Update vom 22. März, 7.16 Uhr: Schulen sollen trotz Corona „so lange wie möglich“ offenbleiben (siehe Erstmeldung vom 21. März). Das hat KMK-Präsidentin Britta Ernst (SPD) kurz vor dem Corona-Gipfel mit Kanzlerin Angela Merkel (CDU) bekräftigt.

„Viele Kinder und Jugendliche leiden unter der Pandemiesituation. Damit die Folgen nicht dauerhaft ihr Leben begleiten, liegt die Priorität der Kultusministerinnen und Kultusminister darauf, die Schulen so lange wie möglich offen zu halten“, sagte die Bildungsministerin von Brandenburg der Bild-Zeitung.
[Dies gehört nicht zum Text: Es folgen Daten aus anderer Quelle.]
-- ==== Sys2Proof/Machine/Reference.lean ====
section
/-! DEFINITION. The Pulse Timing Reference (R123 to R135): taking a period, lock, apply, the count of digits, and what
CONFIGURE GROUP and REFERENCE CONTROL do to it. -/

namespace Sys2Proof.Machine

/-- t_bm as an apply computes it (R128). -/
def computedBm (ref kBm : Nat) : Nat := max 40 (min 200 (ref * kBm / 256))

/-- t_id as an apply computes it (R128). -/
def computedId (ref kId : Nat) : Nat := max 220 (min 1000 (ref * kId / 256))

/-- A reference after an apply (R128): since_apply returns to 0, and with override off the thresholds take the values
computed from ref and the factors of the instant. -/
def Group.applied (k : Group) : Reference :=
  let r := { k.reference with sinceApply := 0 }
  if k.par .override = 0 then
    { r with tBm := computedBm r.ref (k.par .kBm), tId := computedId r.ref (k.par .kId) }
  else r

/-- Write a group's reference, and raise applied if its thresholds changed (R128, R130). -/
def State.setThresholds (s : State) (g : Fin 8) (r : Reference) : State :=
  let old := (s.group g).reference
  let s := s.modGroup g fun k => { k with reference := r }
  if old.tBm = r.tBm ∧ old.tId = r.tId then s else s.raiseGroup g .applied

/-- Make an apply on a group's reference (R128). -/
def applyReference (g : Fin 8) (s : State) : State := s.setThresholds g (s.group g).applied

/-- Whether a period is in band: the magnitude of 16·P − ref at most ref div 8 (R124 step 1). -/
def Reference.inBand (r : Reference) (p : Nat) : Bool := ((16 * p : Int) - r.ref).natAbs ≤ r.ref / 8

/-- ref after a period: one eighth of the way toward 16·P, truncated toward zero (R124 step 2). -/
def Reference.follow (r : Reference) (p : Nat) : Nat :=
  ((r.ref : Int) + ((16 * p : Int) - r.ref).tdiv 8).toNat

/-- The reference of a group takes a period (R124, R126, R127). -/
def takePeriod (g : Fin 8) (p : Nat) (s : State) : State :=
  let r := (s.group g).reference
  let band := r.inBand p
  let moved := { r with ref := r.follow p }
  if r.locked then
    if band then s.modGroup g fun k => { k with reference := { moved with outRun := 0 } }
    else if r.outRun + 1 ≥ 3 then
      (s.modGroup g fun k =>
        { k with reference := { moved with locked := false, inRun := 0, outRun := 0 } }).raiseGroup g .unlocked
    else s.modGroup g fun k => { k with reference := { moved with outRun := r.outRun + 1 } }
  else
    if band then
      if r.inRun + 1 ≥ 4 then
        let s := (s.modGroup g fun k =>
          { k with reference := { moved with locked := true, inRun := 4, outRun := 0 } }).raiseGroup g .locked
        if (s.group g).par .gate = 0 then applyReference g s else s
      else s.modGroup g fun k => { k with reference := { moved with inRun := r.inRun + 1 } }
    else s.modGroup g fun k => { k with reference := { moved with inRun := 0 } }

/-- The reference of a group counts a valid completed digit, and applies when the count, the lock and the gate allow it
(R129). -/
def countDigit (g : Fin 8) (s : State) : State :=
  let n := min 64 ((s.group g).reference.sinceApply + 1)
  let s := s.modGroup g fun k => { k with reference := { k.reference with sinceApply := n } }
  if (s.group g).par .applyEvery ≤ n ∧ (s.group g).reference.locked ∧ (s.group g).par .gate = 0 then
    applyReference g s
  else s

/-- What a CONFIGURE GROUP does to the group's reference once its parameters are stored; `old` is the group before the
order (R130, R131). -/
def configureReference (g : Fin 8) (old : Group) (s : State) : State :=
  let k := s.group g
  if old.par .override = 1 ∧ k.par .override = 0 then applyReference g s
  else if k.par .override = 1 ∧
      (old.par .override = 0 ∨ old.par .ovrId ≠ k.par .ovrId ∨ old.par .ovrBm ≠ k.par .ovrBm) then
    s.setThresholds g { k.reference with tBm := k.par .ovrBm, tId := k.par .ovrId }
  else s

/-- A REFERENCE CONTROL SET stores ref, clamped, and unlocks the reference (R133). -/
def setReference (g : Fin 8) (v : Nat) (s : State) : State :=
  let was := (s.group g).reference.locked
  let s := s.modGroup g fun k =>
    { k with reference :=
        { k.reference with ref := max 800 (min 3200 v), locked := false, inRun := 0, outRun := 0 } }
  if was then s.raiseGroup g .unlocked else s

end Sys2Proof.Machine
end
Der Deutsche Lehrerverband widerspricht. Dessen Präsident Heinz-Peter Meidinger sagte der Rheinischen Post (Montagsausgabe): „Wenn es den Bundesländern ernst damit gewesen wäre, Schulen trotz stark steigender Inzidenzzahlen offenzuhalten, hätte man dafür sorgen müssen, dass jetzt Lehrkräfte geimpft und Schulen mit Schnelltests in ausreichender Zahl ausgestattet sind. Davon sind wir aber an 9 von 10 Schulen noch meilenweit entfernt.“

Kinder sitzen in einer ersten Klasse an einer deutschen Grundschule hinter einem offenen Fenster - wegen Corona sind sie im Wechselunterricht.
Szene aus einer deutschen Grundschule im Februar 2021: Wegen Corona sind die Kinder im Wechselunterricht. © Sebastian Gollnow/dpa

Vor Corona-Gipfel: Beschlussvorlage sieht Schulschließungen ab Inzidenz von 200 vor

Update vom 21. März, 20.48 Uhr: Der Entwurf zu den neuen Beschlüssen des bevorstehenden Bund-Länder-Gipfels ist an die Medien gedrungen. Der Entwurf - der Merkur.de* vorliegt - enthält auch eine Passage, die wegen des exponentiellen Wachstums weitere Verschärfungen („zusätzliche Maßnahmen“) für Landkreise mit mehr als 100 Neuinfektionen pro 100.000 Einwohner binnen einer Woche vorsieht. Der komplette Passus steht aber in eckigen Klammern, was bedeutet, dass darüber verhandelt werden muss, weil er besonders strittig ist.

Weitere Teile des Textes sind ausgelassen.